§ Source information:

______

/-- Settles O38: taken it is a JMP, not taken it only advances. -/
theorem jeqJumpsWhenEqual : Obligations.JeqJumpsWhenEqual :=
  fun ra s => ⟨fun he h => (exec_jeq_of_e he ra).trans (exec_jmp_of_lt h s),
    fun he h => (exec_jeq_of_e he ra).trans (exec_jmp_of_le h s), fun he => exec_jeq_of_not_e he ra⟩

/-- Settles O39: taken it is a JMP, not taken it only advances. -/
theorem jneJumpsWhenNotEqual : Obligations.JneJumpsWhenNotEqual :=
  fun ra s => ⟨fun he h => (exec_jne_of_not_e he ra).trans (exec_jmp_of_lt h s),
    fun he h => (exec_jne_of_not_e he ra).trans (exec_jmp_of_le h s), fun he => exec_jne_of_e he ra⟩

/-! ### Where InvalidRegister is raised -/

/-- The record an execute phase leaves, from the condition on which it faults. -/
theorem exists_exec_fault_eq_ite {c : Prop} [Decidable c] {i : Instr} {r : Byte} {s : State}
    (hs : s.fault = none) (hbad : c → exec i s = .next (takeFault (.invalidRegister r) s))
    (hgood : ¬ c → ∃ t, exec i s = .next t ∧ t.fault = s.fault) :
    ∃ t, exec i s = .next t ∧ t.fault = if c then some (.invalidRegister r) else none := by
  by_cases hc : c
  · exact ⟨_, hbad hc, (if_pos hc).symm⟩
  · obtain ⟨t, hexec, hfault⟩ := hgood hc
    exact ⟨t, hexec, by rw [if_neg hc, hfault, hs]⟩

/-- The record that an instruction of the ALU leaves: its first index is checked before its second (R97). -/
theorem exists_exec_alu_fault_eq_ite {op : AluOp} {i : Instr} {a b : Byte} {s : State} (hs : s.fault = none)
    (hi : exec i s = commit s ((alu (aluSelect op) a b s).map (advance 3))) :
    ∃ t, exec i s = .next t ∧ t.fault = if 8 ≤ a.toNat then some (.invalidRegister a)
      else if 8 ≤ b.toNat then some (.invalidRegister b) else none := by
  rw [hi]
  split
  · next ha => rw [alu_aluSelect_of_le op ha]; exact ⟨_, rfl, rfl⟩
  · next ha =>
    have ha := Nat.lt_of_not_le ha
    split
    · next hb => rw [alu_aluSelect_of_lt_of_le op ha hb]; exact ⟨_, rfl, rfl⟩
    · next hb =>
      obtain ⟨t, ht, hfault⟩ := exists_alu_aluSelect_ok op ha (Nat.lt_of_not_le hb) s
      rw [ht]
      exact ⟨_, rfl, hfault.trans hs⟩

/-- Settles O40, instruction by instruction. -/
theorem invalidRegisterIsRaisedExactlyWhereListed : Obligations.InvalidRegisterIsRaisedExactlyWhereListed := by
  refine ⟨fun i v s h => ⟨readReg_of_le h s, writeReg_of_le h v s⟩, fun s a b hs => ⟨?ldi, ?prn, ?hlt,
    exists_exec_alu_fault_eq_ite (op := .mul) hs rfl, exists_exec_alu_fault_eq_ite (op := .cmp) hs rfl,
    ?jmp, ?jeq, ?jne⟩⟩
  case ldi =>
    exact exists_exec_fault_eq_ite hs (fun h => exec_ldi_of_le h b s)
      fun h => ⟨_, exec_ldi_of_lt (Nat.lt_of_not_le h) b s, rfl⟩
  case prn =>
    exact exists_exec_fault_eq_ite hs (fun h => exec_prn_of_readReg_error (readReg_of_le h s))
      fun h => ⟨_, exec_prn_of_readReg_ok (readReg_of_lt (Nat.lt_of_not_le h) s), rfl⟩
  case hlt => exact ⟨_, rfl, hs⟩
  case jmp =>
    exact exists_exec_fault_eq_ite hs (fun h => exec_jmp_of_le h s)
      fun h => ⟨_, exec_jmp_of_lt (Nat.lt_of_not_le h) s, rfl⟩
  case jeq =>
    refine exists_exec_fault_eq_ite hs (fun ⟨he, h⟩ => (exec_jeq_of_e he a).trans (exec_jmp_of_le h s)) fun h => ?_
    cases he : s.flags.e with
    | false => exact ⟨_, exec_jeq_of_not_e he a, rfl⟩
    | true =>
      have ha : a.toNat < 8 := Nat.lt_of_not_le fun ha => h ⟨he, ha⟩
      exact ⟨_, (exec_jeq_of_e he a).trans (exec_jmp_of_lt ha s), rfl⟩
  case jne =>
    refine exists_exec_fault_eq_ite hs (fun ⟨he, h⟩ => (exec_jne_of_not_e he a).trans (exec_jmp_of_le h s))
      fun h => ?_
    cases he : s.flags.e with
    | true => exact ⟨_, exec_jne_of_e he a, rfl⟩
    | false =>
      have ha : a.toNat < 8 := Nat.lt_of_not_le fun ha => h ⟨he, ha⟩
      exact ⟨_, (exec_jne_of_not_e he a).trans (exec_jmp_of_lt ha s), rfl⟩

end Sys2Proof.Machine
end

section
/-!
PROOFS. The step and its cycle (R67 to R78, R93, R97): what a cycle runs, what it does on a fault, when the run state
changes, and runs that stay where they are.
-/
namespace Sys2Proof.Machine

/-! ### The cycle -/

/-- With the latches filled, dispatch executes what the bytes at `pc` decode to (R70). -/
theorem dispatch_latched_of_ok {m : OpcodeMap} {s : State} {i : Instr} (h : s.decodeAtPc m = .ok i) :
    dispatch m (latched s) = exec i (latched s) := by
  have hlatches : decode m (latched s).ir (latched s).opa (latched s).opb = .ok i := h
  simp only [dispatch, hlatches]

______

Write out every record verbatim.

/-- Settles O38: taken it is a JMP, not taken it only advances. -/
theorem jeqJumpsWhenEqual : Obligations.JeqJumpsWhenEqual :=
  fun ra s => ⟨fun he h => (exec_jeq_of_e he ra).trans (exec_jmp_of_lt h s),
    fun he h => (exec_jeq_of_e he ra).trans (exec_jmp_of_le h s), fun he => exec_jeq_of_not_e he ra⟩

/-- Settles O39: taken it is a JMP, not taken it only advances. -/
theorem jneJumpsWhenNotEqual : Obligations.JneJumpsWhenNotEqual :=
  fun ra s => ⟨fun he h => (exec_jne_of_not_e he ra).trans (exec_jmp_of_lt h s),
    fun he h => (exec_jne_of_not_e he ra).trans (exec_jmp_of_le h s), fun he => exec_jne_of_e he ra⟩

/-! ### Where InvalidRegister is raised -/

/-- The record an execute phase leaves, from the condition on which it faults. -/
theorem exists_exec_fault_eq_ite {c : Prop} [Decidable c] {i : Instr} {r : Byte} {s : State}
    (hs : s.fault = none) (hbad : c → exec i s = .next (takeFault (.invalidRegister r) s))
    (hgood : ¬ c → ∃ t, exec i s = .next t ∧ t.fault = s.fault) :
    ∃ t, exec i s = .next t ∧ t.fault = if c then some (.invalidRegister r) else none := by
  by_cases hc : c
  · exact ⟨_, hbad hc, (if_pos hc).symm⟩
  · obtain ⟨t, hexec, hfault⟩ := hgood hc
    exact ⟨t, hexec, by rw [if_neg hc, hfault, hs]⟩

/-- The record that an instruction of the ALU leaves: its first index is checked before its second (R97). -/
theorem exists_exec_alu_fault_eq_ite {op : AluOp} {i : Instr} {a b : Byte} {s : State} (hs : s.fault = none)
    (hi : exec i s = commit s ((alu (aluSelect op) a b s).map (advance 3))) :
    ∃ t, exec i s = .next t ∧ t.fault = if 8 ≤ a.toNat then some (.invalidRegister a)
      else if 8 ≤ b.toNat then some (.invalidRegister b) else none := by
  rw [hi]
  split
  · next ha => rw [alu_aluSelect_of_le op ha]; exact ⟨_, rfl, rfl⟩
  · next ha =>
    have ha := Nat.lt_of_not_le ha
    split
    · next hb => rw [alu_aluSelect_of_lt_of_le op ha hb]; exact ⟨_, rfl, rfl⟩
    · next hb =>
      obtain ⟨t, ht, hfault⟩ := exists_alu_aluSelect_ok op ha (Nat.lt_of_not_le hb) s
      rw [ht]
      exact ⟨_, rfl, hfault.trans hs⟩

/-- Settles O40, instruction by instruction. -/
theorem invalidRegisterIsRaisedExactlyWhereListed : Obligations.InvalidRegisterIsRaisedExactlyWhereListed := by
  refine ⟨fun i v s h => ⟨readReg_of_le h s, writeReg_of_le h v s⟩, fun s a b hs => ⟨?ldi, ?prn, ?hlt,
    exists_exec_alu_fault_eq_ite (op := .mul) hs rfl, exists_exec_alu_fault_eq_ite (op := .cmp) hs rfl,
    ?jmp, ?jeq, ?jne⟩⟩
  case ldi =>
    exact exists_exec_fault_eq_ite hs (fun h => exec_ldi_of_le h b s)
      fun h => ⟨_, exec_ldi_of_lt (Nat.lt_of_not_le h) b s, rfl⟩
  case prn =>
    exact exists_exec_fault_eq_ite hs (fun h => exec_prn_of_readReg_error (readReg_of_le h s))
      fun h => ⟨_, exec_prn_of_readReg_ok (readReg_of_lt (Nat.lt_of_not_le h) s), rfl⟩
  case hlt => exact ⟨_, rfl, hs⟩
  case jmp =>
    exact exists_exec_fault_eq_ite hs (fun h => exec_jmp_of_le h s)
      fun h => ⟨_, exec_jmp_of_lt (Nat.lt_of_not_le h) s, rfl⟩
  case jeq =>
    refine exists_exec_fault_eq_ite hs (fun ⟨he, h⟩ => (exec_jeq_of_e he a).trans (exec_jmp_of_le h s)) fun h => ?_
    cases he : s.flags.e with
    | false => exact ⟨_, exec_jeq_of_not_e he a, rfl⟩
    | true =>
      have ha : a.toNat < 8 := Nat.lt_of_not_le fun ha => h ⟨he, ha⟩
      exact ⟨_, (exec_jeq_of_e he a).trans (exec_jmp_of_lt ha s), rfl⟩
  case jne =>
    refine exists_exec_fault_eq_ite hs (fun ⟨he, h⟩ => (exec_jne_of_not_e he a).trans (exec_jmp_of_le h s))
      fun h => ?_
    cases he : s.flags.e with
    | true => exact ⟨_, exec_jne_of_e he a, rfl⟩
    | false =>
      have ha : a.toNat < 8 := Nat.lt_of_not_le fun ha => h ⟨he, ha⟩
      exact ⟨_, (exec_jne_of_not_e he a).trans (exec_jmp_of_lt ha s), rfl⟩

end Sys2Proof.Machine
end

section
/-!
PROOFS. The step and its cycle (R67 to R78, R93, R97): what a cycle runs, what it does on a fault, when the run state
changes, and runs that stay where they are.
-/
namespace Sys2Proof.Machine

/-! ### The cycle -/

/-- With the latches filled, dispatch executes what the bytes at `pc` decode to (R70). -/
theorem dispatch_latched_of_ok {m : OpcodeMap} {s : State} {i : Instr} (h : s.decodeAtPc m = .ok i) :
    dispatch m (latched s) = exec i (latched s) := by
  have hlatches : decode m (latched s).ir (latched s).opa (latched s).opb = .ok i := h
  simp only [dispatch, hlatches]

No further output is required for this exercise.